Android security is far behind Apple: Cryptography professor
While Android uses full-disk encryption, Apple has a file based encryption that encrypts each file individually.
Security has been one of the most talked about topic amongst the smartphone users and when it comes to comparing Android and iOS about their security, it is the most controversial topic of the industry, one that has engaged fans in heated discussions over which operating system is better protected against online threats.
According to cryptographer and professor at Johns Hopkins University, Matthew Green, Android has taken on the same encryption solution as PCs, which makes it vulnerable because unlike the PCs smartphones are not encouraged to shut down, so the cryptographic keys remain in RAM most of the time.
“Since phone batteries live for a day or more (a long time compared to laptops) encryption doesn’t really offer much to protect you against an attacker who gets their hands on your phone during this time,” explains Green.
Apple on the other hand takes a different approach that offers much better protection. With iOS 4, the company rolled out the ‘data protection’ feature that encrypts all the data stored on the smartphone.

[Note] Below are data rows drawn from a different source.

-- ==== Sys2Proof/Config.lean ====
section
/-! DEFINITION. What the module fixes once, and the free values: constants without a body, of which nothing can be
proved but what holds for every value. -/

namespace Sys2Proof

/-- The special functions of the vector space (R212). -/
inductive SpecialFn where
  | exp2 | log2 | rcp | rsqrt | sqrt | sin | cos | tanh
deriving DecidableEq, Repr

/-- Which of the representable values within the bound of R214 the device returns for an F32 operand of a special
function: its own fixed approximation, the same every time for one operand pattern. Free (log entry 10). -/
opaque Config.fnChoice : SpecialFn → BitVec 32 → Nat

/-- A choice among what the spec allows and does not fix, made afresh each time: the argument counts the choices made.
Free (log entry 11). -/
opaque Config.free : Nat → Nat

/-- The SM3 digest of a byte string, a function the spec names and does not define (R370, R371). Free (log entry 12). -/
opaque Config.sm3 : List Nat → BitVec 256

/-- An SM2 signature over a digest verifies under a public key (R370). Free (log entry 12). -/
opaque Config.verifies : BitVec 512 → BitVec 256 → BitVec 512 → Bool

/-- The SM3 digest of the Galwen key that is fused into the module, and the fused rollback counter (R370). Free (log entry
12). -/
opaque Config.fusedKey : BitVec 256
opaque Config.rollback : BitVec 32

/-- The SM2 signature of a report under the module's identity key (R372). Free (log entry 12). -/
opaque Config.sign : List Nat → BitVec 512

/-- The SM3 digest of the identity public key (R372). Free (log entry 12). -/
opaque Config.identity : BitVec 256

/-- What the address of a commit-buffer entry reads in a slot of the save area where the entry holds values of a
contribution from this buffer element up (R387). Free (log entry 82). -/
opaque Config.contribAddr : Nat → Nat

/-- The Yaltan link by which the module reaches a peer device. Free (log entry 13). -/
opaque Config.linkOf : BitVec 5 → BitVec 3

end Sys2Proof
end

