-- ==== Sys2Proof/Machine/Space.lean ====
section
/-! DEFINITION. The memory spaces: scratchpads with their tags, the Caddy, translation, and global memory with the
caches and writes of a tile (R86 to R97, R353, R355, R356, R361, R362). -/

namespace Sys2Proof.Machine

/-! ### Scratchpads -/

/-- The tile a scratchpad address names; none for a malformed address (R87). -/
def spHome (t : TileIx) (a : Nat) : Option TileIx :=
  if 2 ^ 27 ≤ a then none
  else if a / 2 ^ 24 % 4 != 0 then none
  else if a.testBit 26 then some (clusterOf t ++ BitVec.ofNat 3 (a / 2 ^ 21))
  else if a / 2 ^ 21 % 8 != 0 then none
  else some t

/-- The context owns the segment of an offset (R89). -/
def Tile.owns (x : Tile) (c : CtxNo) (off : Nat) : Bool := (x.seg (BitVec.ofNat 5 (off / 2 ^ 16))).owner == some c

/-- The segment of an offset is being zeroed for the context that owns it (R89). -/
def Tile.zeroing (x : Tile) (c : CtxNo) (off : Nat) : Bool :=
  (x.seg (BitVec.ofNat 5 (off / 2 ^ 16))).owner == some c && (x.seg (BitVec.ofNat 5 (off / 2 ^ 16))).zeroing

/-- The offsets of `n` bytes of an access from `a` up in the scratchpad `x`; none for an offending byte (R87, R88). -/
def spOffsets (x : Tile) (c : CtxNo) (a n : Nat) : List (Option Nat) :=
  (List.range n).map fun j =>
    let off := a % 2 ^ 21 + j
    if off < 2 ^ 21 && x.owns c off then some off else none

/-- Where an access of `n` bytes to scratchpad address `a` goes: the tile and the offset of each byte (R87, R88). -/
def State.spLocs (s : State) (t : TileIx) (c : CtxNo) (a n : Nat) : TileIx × List (Option Nat) :=
  match spHome t a with
  | none => (t, List.replicate n none)
  | some h => (h, spOffsets (s.tile h) c a n)

/-- The first offending byte of an access (R29, R88). -/
def firstBad (a : Nat) : List (Option Nat) → Option Word
  | [] => none
  | none :: _ => some (BitVec.ofNat 64 a)
  | some _ :: l => firstBad (a + 1) l

/-- An access must wait for the zeroing of a segment (R89). -/
def State.spWaits (s : State) (t : TileIx) (c : CtxNo) (a n : Nat) : Bool :=
  let p := s.spLocs t c a n
  p.2.any fun o => match o with
    | none => false
    | some off => (s.tile p.1).zeroing c off

/-- An offence of the slot being executed takes the place of one that the C slot of its bundle recorded before it: the M slot
comes first (R29). -/
def Issue.oobYields (i : Issue) : Bool := i.oob.any (·.2.2) && i.slot != Slot.c.index

/-- Records an offence of the task on a tile, unless one is held (R29, R88). -/
def State.offend (s : State) (t : TileIx) (wr : Bool) (a : BitVec 32) : State :=
  let i := (s.tile t).issue
  let held := if i.oobYields then (i.src.getD .reset).ctl.oobFlag else (s.tile t).regs.ctl.oobFlag
  (s.modCtlOf t fun c => if held then c else { c with oobAddr := a, oobFlag := true, oobWr := wr }).modTile t fun x =>
    { x with issue := { x.issue with
        oob := if i.oobYields then some (a, wr, false) else i.oob.orElse fun _ => some (a, wr, i.slot == Slot.c.index) } }

/-- Records the first offending byte of an access, if it has one. -/
def State.offendIf (s : State) (t : TileIx) (wr : Bool) (o : Option Word) : State :=
  match o with
  | none => s
  | some a => s.offend t wr (a.setWidth 32)

/-- The provisional byte the task's own reads see, in a line of its commit buffer (R117, R144). -/
def CommitBuf.see (b : CommitBuf) (inGlobal host : Bool) (tile : TileIx) (a : Nat) : Option Byte :=
  match b.lines.find? fun l =>
      l.inGlobal == inGlobal && l.host == host && (inGlobal || l.tile == tile) && l.base == a / 64 * 64 with
  | none => none
  | some l => assocGet l.bytes a

/-- The commit buffer of the task on a tile. -/
def Tile.commit (x : Tile) : CommitBuf := (x.run.map (·.commit)).getD ⟨[], []⟩

/-- The bytes of a scratchpad access; offending ones read zero (R88). With `own`, provisional bytes of the task on tile
t are seen (R117). -/
def State.spRead (s : State) (t : TileIx) (c : CtxNo) (own : Bool) (a n : Nat) : List Byte :=
  let p := s.spLocs t c a n
  let x := s.tile p.1
  let b := (s.tile t).commit
  p.2.map fun o => match o with
    | none => 0
    | some off => ((if own then b.see false false p.1 off else none)).getD (cellGet x.sp off)

/-- The offending byte an access records. -/
def State.spBad (s : State) (t : TileIx) (c : CtxNo) (a n : Nat) : Option Word :=
  firstBad a (s.spLocs t c a n).2

/-- The first poisoned word an access reads, by the address of its first byte read there (R391). -/
def State.spPoisoned (s : State) (t : TileIx) (c : CtxNo) (a n : Nat) : Option Nat :=
  let p := s.spLocs t c a n
  let x := s.tile p.1
  if x.poison.isEmpty then none
  else firstOf (fun q : Nat × Option Nat => match q.2 with
    | none => none
    | some off => if numIn x.poison (off / 8) then some (a + q.1) else none) ((List.range n).zip p.2)

/-- The offset lies in the persist window of the task's tile (R30, R394). -/
def Tile.inWindow (x : Tile) (off : Nat) : Bool :=
  decide (x.regs.ctl.persb.toNat ≤ off) && decide (off < x.regs.ctl.persb.toNat + x.regs.ctl.persl.toNat)

/-- The words of a list of byte offsets, without repeats, ascending. -/
def wordsOf (l : List (Option Nat)) : List Nat :=
  l.foldl (fun w o => match o with
    | none => w
    | some off => numPut w (off / 8)) []

/-- A scratchpad with bytes written: tags full (R91), poison cleared in whole words (R392), and the save directory
dirty where the persist window was written (R394). -/
def Tile.spPut (x : Tile) (locs : List (Option Nat)) (bs : List Byte) : Tile :=
  let pairs := (locs.zip bs).filterMap fun p => p.1.map fun off => (off, p.2)
  let ws := wordsOf locs
  let whole (w : Nat) : Bool := (List.range 8).all fun j => locs.any fun o => o == some (8 * w + j)
  { x with
    sp := pairs.foldl (fun m p => cellSet m p.1 p.2) x.sp
    empties := ws.foldl numDel x.empties
    poison := if x.poison.isEmpty then [] else (ws.filter whole).foldl numDel x.poison
    peat := { x.peat with dirty := x.peat.dirty || pairs.any fun p => x.inWindow p.1 } }

/-- Writes the bytes of a scratchpad access that do not offend (R88, R91). -/
def State.spWrite (s : State) (t : TileIx) (c : CtxNo) (a : Nat) (bs : List Byte) : State :=
  let p := s.spLocs t c a bs.length
  s.modTile p.1 fun x => x.spPut p.2 bs

/-- The words that the elements of one store write whole lose their poison, whatever part of them each element writes (R392). -/
def State.clearPoison (s : State) (t : TileIx) (c : CtxNo) (els : List (Word × Nat)) : State :=
  let ps := els.flatMap fun e =>
    (s.spLocs t c e.1.toNat e.2).2.filterMap fun o => o.map fun off => ((s.spLocs t c e.1.toNat e.2).1, off)
  let whole (h : TileIx) (w : Nat) : Bool := (List.range 8).all fun j => ps.contains (h, 8 * w + j)
  ps.foldl (fun s p => if numIn (s.tile p.1).poison (p.2 / 8) && whole p.1 (p.2 / 8) then
    s.modTile p.1 fun x => { x with poison := numDel x.poison (p.2 / 8) } else s) s

/-- A tag set full or empty (R91, R136). -/
def Tile.setTag (x : Tile) (full : Bool) (off : Nat) : Tile :=
  { x with
    empties := if full then numDel x.empties (off / 8) else numPut x.empties (off / 8)
    peat := { x.peat with dirty := x.peat.dirty || x.inWindow off } }

/-- The tag of the word at an offset is full (R91). -/
def Tile.tagFull (x : Tile) (off : Nat) : Bool := !numIn x.empties (off / 8)

/-! ### The Caddy -/

/-- The region entry that holds an offset (R362). -/
def Caddy.regionAt (c : Caddy) (off : Nat) : Option Region :=
  c.regions.toList.find? fun r =>
    r.valid && decide (r.base.toNat * 65536 ≤ off) && decide (off < (r.base.toNat + r.len.toNat) * 65536)

/-- A context may read a region: its owner, or a context of a granted group (R362). -/
def State.mayRead (s : State) (c : CtxNo) (r : Region) : Bool :=
  r.owner == c || r.grant.getLsbD (s.ctx c).group.toNat

/-- What refuses a read of Caddy bytes, in the order of R93, with the offset it names. -/
inductive CdCheck where
  | ok
  | prot (off : Nat)
  | denied (off : Nat)
  | ecc (off : Nat)
deriving DecidableEq, Repr

/-- The check of a read of `n` Caddy bytes (R93): the bytes are checked at both ends of each 64 KiB unit. -/
def State.cdCheck (s : State) (t : TileIx) (c : CtxNo) (off n : Nat) : CdCheck :=
  let cd := (s.tile t).caddy
  let offs := (List.range n).map (off + ·)
  match offs.find? fun o => decide (0x1780000 ≤ o) with
  | some o => .prot o
  | none =>
    match offs.find? fun o => match cd.regionAt o with
        | none => true
        | some r => !s.mayRead c r with
    | some o => .denied o
    | none =>
      match offs.find? fun o => match cd.regionAt o with
          | none => false
          | some r => r.damaged with
      | some o => .ecc o
      | none => .ok

/-- What refuses some reads of Caddy bytes for a context on a tile: the range first, then a grant (R93, R362). -/
def State.cdRefused (s : State) (t : TileIx) (c : CtxNo) (els : List (Word × Nat)) : Option (BitVec 8 × Word) :=
  let rs := els.map fun e => s.cdCheck t c e.1.toNat e.2
  ((firstOf (fun r => match r with
    | .prot o => some o
    | _ => none) rs).map fun o => (causeProt, BitVec.ofNat 64 o)).orElse fun _ =>
  (firstOf (fun r => match r with
    | .denied o => some o
    | _ => none) rs).map fun o => (causeCaddyDenied, BitVec.ofNat 64 o)
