-- ==== Sys2Proof/Machine/Tasks.lean ====
section
/-! DEFINITION. Tasks, queues, joins, gangs and launches: dispatch and selection, the end of a task, and what a join does
when a task it counts has ended (R23, R253 to R274, R278 to R293, R367, R368). -/

namespace Sys2Proof.Machine

/-! ### Fields of a continuation record (R254) -/

/-- Word i of a record. -/
def Rec.w (r : Rec) (i : Fin 8) : Word := r.words[i]
/-- The entry or resume address. -/
def Rec.entry (r : Rec) : Addr48 := (r.w 0).extractLsb' 0 48
/-- GM: the task is a gang member. -/
def Rec.gm (r : Rec) : Bool := (r.w 0).getLsbD 49
/-- QM: the parent is a quorum join. -/
def Rec.qm (r : Rec) : Bool := (r.w 0).getLsbD 50
/-- DEEP: the state is in the save area. -/
def Rec.deep (r : Rec) : Bool := (r.w 0).getLsbD 51
/-- The context. -/
def Rec.ctxn (r : Rec) : CtxNo := (r.w 1).extractLsb' 0 7
/-- The record priority. -/
def Rec.prio (r : Rec) : BitVec 3 := (r.w 1).extractLsb' 8 3
/-- AFFK. -/
def Rec.affk (r : Rec) : BitVec 2 := (r.w 1).extractLsb' 12 2
/-- AFFC. -/
def Rec.affc (r : Rec) : ClusterIx := (r.w 1).extractLsb' 16 5
/-- AFFM. -/
def Rec.affm (r : Rec) : BitVec 8 := (r.w 1).extractLsb' 24 8
/-- GANG. -/
def Rec.gang (r : Rec) : GangNo := (r.w 1).extractLsb' 32 16
/-- STAGE. -/
def Rec.stage (r : Rec) : BitVec 3 := (r.w 1).extractLsb' 48 3
/-- QIDX. -/
def Rec.qidx (r : Rec) : BitVec 6 := (r.w 1).extractLsb' 54 6
/-- The parent handle. -/
def Rec.parent (r : Rec) : Handle := (r.w 2).extractLsb' 0 32
/-- The contribution weight, F32. -/
def Rec.weight (r : Rec) : BitVec 32 := (r.w 2).extractLsb' 32 32

/-- Word 0 from its fields: ENTRY, SUSP, GM, QM and DEEP (R254). -/
def word0 (entry : Addr48) (susp gm qm deep : Bool) : Word :=
  (0#12 ++ BitVec.ofBool deep ++ BitVec.ofBool qm ++ BitVec.ofBool gm ++ BitVec.ofBool susp ++ entry : BitVec 64)

/-- A record with nothing held beside it. -/
def Rec.plain (words : Vector Word 8) (task : Nat) (launch : Option LaunchRef) : Rec :=
  { words := words, launch := launch, slot := none, commit := ⟨[], []⟩, onTile := none, inCluster := none, savedOn := none, task := task,
    wait := none, openJoins := [], redo := [], async := [], asyncHeld := 0, accs := [], replay := none, owed := [],
    armed := false, bargs := 0, bargOpen := false }

/-! ### Eligibility and order (R9, R256, R267, R270, R271) -/

/-- The tiles of the queue's cluster that a record's affinity and the system-tile rule allow (R256). -/
def tileAllowed (c : CtxNo) (affk : BitVec 2) (affc : ClusterIx) (affm : BitVec 8) (t : TileIx) : Bool :=
  (c == 0 || !isSystemTile t) &&
  (match affk.toNat with
  | 0 => true
  | 1 => clusterOf t == affc
  | 2 => clusterOf t == affc && affm.getLsbD (t.toNat % 8)
  | _ => false)

/-- A tile is eligible for a record: its affinity, and the place a deep restore needs (R256, R269). -/
def Rec.eligible (r : Rec) (t : TileIx) : Bool :=
  tileAllowed r.ctxn r.affk r.affc r.affm t && (r.onTile.all (· == t)) && (r.inCluster.all (· == clusterOf t))

/-- The effective priority of a queued record (R271). -/
def Queued.priority (q : Queued) : Nat := if q.record.prio == 7 then 7 else min 6 (q.record.prio.toNat + q.aged)

/-- A queued record as old as it is: it has gained a step of priority for each aging step it has waited (R271). -/
def Queued.age (q : Queued) (agingNs : Nat) : Queued := { q with aged := q.waited / agingNs }

/-- The affinity rank of a record (R270). -/
def Rec.rank (r : Rec) : Nat := r.affk.toNat

/-- One queued record is chosen before another (R270). -/
def Queued.before (a b : Queued) : Bool :=
  a.priority > b.priority ||
  (a.priority == b.priority && (a.record.rank > b.record.rank || (a.record.rank == b.record.rank && a.order < b.order)))

/-- The record chosen first among a list (R270). -/
def bestQueued : List Queued → Option Queued
  | [] => none
  | q :: l =>
    match bestQueued l with
    | none => some q
    | some r => if r.before q then some r else some q

/-- The context is not blocked by quota (R322). -/
def State.hasQuota (s : State) (c : CtxNo) : Bool := decide (0 < (s.ctx c).quota)

/-- The tile is awake, free and not halted (R317, R379). -/
def Tile.idleAwake (x : Tile) : Bool :=
  x.run.isNone && x.halted.isNone && x.power.waking.isNone && !x.peat.held && (x.power.st == .on || x.power.st == .gated)

/-- The contexts at work on a tile: that of a task running there, and those of engine commands under way. A tile that idles or
wakes works for none (R16, R317, R320). -/
def Tile.workers (x : Tile) : List CtxNo :=
  (match x.run with
  | none => []
  | some r => if x.power.st == .on && !x.peat.held then [r.record.ctxn] else []) ++
  (x.eng.toList.flatMap fun q => q.cmds.filterMap fun c => if c.started then some c.ctx else none) ++
  x.mupd.filterMap fun m => if m.result.isNone then some m.ctx else none

/-- The contexts at work on the module (R320). -/
def State.workers (s : State) : List CtxNo := s.tiles.toList.flatMap Tile.workers

/-- The cells of the slot of a record that its dispatch reads: the whole saved state of a DEEP record, and otherwise the commit
buffer (R311, R387, R390). -/
def State.slotRead (s : State) (t : TileIx) (r : Rec) : Except GFail (List Host.Cell) :=
  match r.slot with
  | none => .ok []
  | some i =>
    let va := slotVa (s.ctx r.ctxn) i
    if r.deep then s.slotGet t r.ctxn va else s.slotPart t r.ctxn va 0x900 2304 []

/-- The slot of a record can be read: its pages translate (R311, R386, R390). -/
def State.slotReady (s : State) (t : TileIx) (r : Rec) : Bool :=
  match s.slotRead t r with
  | .ok _ => true
  | .error _ => false

/-- A queued record may be chosen: its context is active and not blocked by quota (R270, R322). -/
def State.choosable (s : State) (q : Queued) : Bool := s.hasQuota q.record.ctxn && (s.ctx q.record.ctxn).st == .active

/-- The tiles of a cluster that members of a gang may take: idle, and not reserved by another gang (R262, R273). `home` is
the cluster whose queue holds the gang. -/
def State.gangTiles (s : State) (c home : ClusterIx) (g : GangNo) : List TileIx :=
  let k := s.cluster c
  (tilesOf c).filter fun t =>
    (s.tile t).idleAwake && (!k.reserved.contains t || (c == home && k.reserving == some g))

/-- The queued members of a gang (R262). -/
def Cluster.gangMembers (k : Cluster) (c : CtxNo) (g : GangNo) : List Queued :=
  k.queue.filter fun q => q.record.gm && q.record.gang == g && q.record.ctxn == c

/-- A distinct eligible tile for each member of a gang, the first in the order of the tiles given; none where there is no
such assignment (R262). -/
def placeGang (tiles : List TileIx) : List Queued → Option (List (Queued × TileIx))
  | [] => some []
  | q :: l => firstOf (fun t => (placeGang (tiles.filter (· != t)) l).map ((q, t) :: ·)) (tiles.filter q.record.eligible)

/-- Each of some tiles can be given a distinct member of a gang (R262). -/
def matchTiles : List TileIx → List Queued → Bool
  | [], _ => true
  | t :: l, ms => ms.any fun m => m.record.eligible t && matchTiles l (ms.filter fun o => o.order != m.order)

/-- The tiles of a list that a gang can use together, each with a member of its own: the first of them, in order, and as many
as there can be (R262, R270, R273). -/
def gangBase (ms : List Queued) (tiles : List TileIx) : List TileIx :=
  tiles.foldl (fun b t => if decide (b.length < ms.length) && matchTiles (b ++ [t]) ms then b ++ [t] else b) []

/-- A list in an order the spec does not fix (R262). -/
def State.shuffle : Nat → State → List TileIx → State × List TileIx
  | 0, s, l => (s, l)
  | n + 1, s, l =>
    if l.length ≤ 1 then (s, l)
    else
      let r := s.choose l.length
      let t := l.getD r.1 0
      let q := State.shuffle n r.2 (l.filter (· != t))
      (q.1, t :: q.2)

/-- The gang of a record in the queue of cluster `home` can start in cluster c: every member that has not ended is queued,
and each has a tile (R262). -/
def State.gangFits (s : State) (c home : ClusterIx) (r : Rec) : Bool :=
  let ms := (s.cluster home).gangMembers r.ctxn r.gang
  ((s.cluster home).gangs.any fun g => g.num == r.gang && g.ctx == r.ctxn && g.tiles.isEmpty && g.size == ms.length) &&
  (placeGang (s.gangTiles c home r.gang) ms).isSome

/-- The records of its cluster's queue that a tile may take now (R262, R270, R273). -/
def State.candidates (s : State) (t : TileIx) : List Queued :=
  let c := clusterOf t
  let k := s.cluster c
  k.queue.filter fun q =>
    q.record.eligible t && s.choosable q && (if q.record.gm then s.gangFits c c q.record else true) &&
    (!k.reserved.contains t || (q.record.gm && k.reserving == some q.record.gang))

/-- The saved gangs of other clusters that can be restored in the cluster of a tile, and need it (R264). -/
def State.foreignGangs (s : State) (t : TileIx) : List (ClusterIx × Queued) :=
  (allClusters.filter (· != clusterOf t)).flatMap fun c =>
    ((s.cluster c).queue.filter fun q =>
      q.record.gm && q.record.deep && q.record.eligible t && s.choosable q && s.gangFits (clusterOf t) c q.record).map fun q =>
        (c, q)

/-- The queued records of other clusters of the die that a tile may steal: AFFK = 0, and waiting at least the steal delay
(R272). Where the delays of two clusters differ, that of the cluster whose queue holds the record applies, the model's choice
(log entry 106). -/
def State.stealable (s : State) (t : TileIx) : List (ClusterIx × Queued) :=
  ((clustersOf (dieOf t)).filter (· != clusterOf t)).flatMap fun c =>
    ((s.cluster c).queue.filter fun q =>
      q.record.affk == 0 && !q.record.gm && decide ((s.cluster c).stealNs ≤ q.waited) && q.record.eligible t &&
      s.choosable q).map fun q => (c, q)

/-- The record chosen first under R270 among records of several queues, with its cluster. -/
def bestFrom (l : List (ClusterIx × Queued)) : Option (ClusterIx × Queued) :=
  (bestQueued (l.map (·.2))).bind fun q => l.find? fun p => p.2.order == q.order

/-- The record an idle tile steals: its own queue holds none eligible for it, and no gang has reserved it (R272, R273). -/
def State.stealFor (s : State) (t : TileIx) : Option (ClusterIx × Queued) :=
  let k := s.cluster (clusterOf t)
  if (k.queue.any fun q => q.record.eligible t) || k.reserved.contains t then none else bestFrom (s.stealable t)

/-! ### Join records (R257) -/

/-- The join unit of a handle. -/
def joinCluster (h : Handle) : ClusterIx := h.extractLsb' 27 5
/-- The record index of a handle. -/
def joinIndex (h : Handle) : BitVec 10 := h.extractLsb' 16 10
/-- The generation of a handle. -/
def joinGen (h : Handle) : BitVec 16 := h.extractLsb' 0 16
/-- The handle of a record (R257). -/
def joinHandle (c : ClusterIx) (i : BitVec 10) (g : BitVec 16) : Handle := c ++ 0#1 ++ i ++ g

/-- The join a handle names, if its generation is current (R257). -/
def State.join (s : State) (h : Handle) : Option JoinRec :=
  if h.getLsbD 26 || joinGen h == 0 then none
  else match assocGet (s.cluster (joinCluster h)).joins (joinIndex h) with
    | none => none
    | some sl => if sl.gen == joinGen h then sl.join else none

/-- The join a handle names for a context (R257). -/
def State.joinOf (s : State) (c : CtxNo) (h : Handle) : Option JoinRec :=
  match s.join h with
  | none => none
  | some j => if j.ctx == c then some j else none

/-- The state with a join record changed. -/
def State.setJoin (s : State) (h : Handle) (j : JoinRec) : State :=
  s.modCluster (joinCluster h) fun k => { k with joins := assocSet k.joins (joinIndex h) ⟨joinGen h, some j⟩ }

/-- The generation after another, skipping 0 (R257). -/
def nextGen (g : BitVec 16) : BitVec 16 := if g + 1 == 0 then 1 else g + 1

/-- The record of a join freed: its generation advances (R257, R258). -/
def State.freeJoin (s : State) (h : Handle) : State :=
  s.modCluster (joinCluster h) fun k => { k with joins := assocSet k.joins (joinIndex h) ⟨nextGen (joinGen h), none⟩ }

/-! ### Launches (R367, R368) -/

/-- The status word of R261. -/
def statusWord (weight : BitVec 32) (arrived failed killed late : Nat) : Word :=
  (weight ++ BitVec.ofNat 14 (min arrived 16383) ++ BitVec.ofNat 6 (min failed 63) ++ BitVec.ofNat 6 (min killed 63) ++
    BitVec.ofNat 6 (min late 63) : BitVec 64)

/-- A completion entry written to the host's ring, word 0 last (R368). -/
def State.complete (s : State) (c : CtxNo) (stamp : BitVec 16) (code : BitVec 8) (w1 user : Word) : State :=
  let x := s.ctx c
  let n := 2 ^ x.cqlog.toNat
  let slot := x.cqbase.toNat * 32 + 32 * (x.completions % n)
  let phase := x.completions / n % 2 == 0
  let w0 : Word := (0#32 ++ BitVec.ofBool phase ++ 0#7 ++ code ++ stamp : BitVec 64)
  let h := cellsWrite s.host (slot + 8) (bvBytes 8 w1 ++ bvBytes 8 s.time ++ bvBytes 8 user)
  { s with host := cellsWrite h slot (bvBytes 8 w0) }.modCtx c fun x => { x with completions := x.completions + 1 }

/-- The status code of a launch, the condition that stands highest in the table of R368. -/
def Launch.code (l : Launch) : BitVec 8 :=
  if l.powerKilled then 3
  else if l.ended then 5
  else match l.first with
    | some .arrived => 0
    | some .failed => 1
    | _ => 2

/-- F32 1.0. -/
def f32One : BitVec 32 := 0x3F800000

/-- A launch whose live count has reached 0 releases its join and writes its completion entry (R367, R368). -/
def State.launchSettle (s : State) (r : LaunchRef) : State :=
  match (s.ctx r.ctx).launches.find? fun l => l.num == r.num with
  | none => s
  | some l =>
    if l.live = 0 then
      let w := statusWord (if l.first == some .arrived then f32One else 0) l.arrived l.failed l.killed 0
      (s.complete r.ctx l.stamp l.code w l.user).modCtx r.ctx fun x =>
        { x with launches := x.launches.filter fun m => m.num != r.num }
    else s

While Android uses full-disk encryption, Apple has a file based encryption that encrypts each file individually. This was possible once Apple provided an API developers can use to specify which class key to use in encrypting any given file.
Apple’s iOS offers different classes of protections such as: complete protection, protected until first user authentication, and no protection. There's also a fourth protection for apps that need to create new encrypted files when the class key has been evicted from RAM.
It is also safe to take pictures while the smartphone is locked, thanks to the new class created by the Apple team that uses public key encryption to write new files.
Google is also planning to roll out a similar security system with its Android 7.0 Nougat, but it is yet to be released. The new Android OS comes with two protection classes: credential encrypted storage and device encrypted storage.
These new protection classes are part of a newly designed system known as the Direct Boot that allows the device to access some data before the user enters the passode. Android is missing on two important protection, which makes it more vulnerable to hacking.
Matthew Green says that the problem is not in the cryptography, but the fact that “Google is not giving developers proper guidance, the company may be locking Android into years of insecurity.”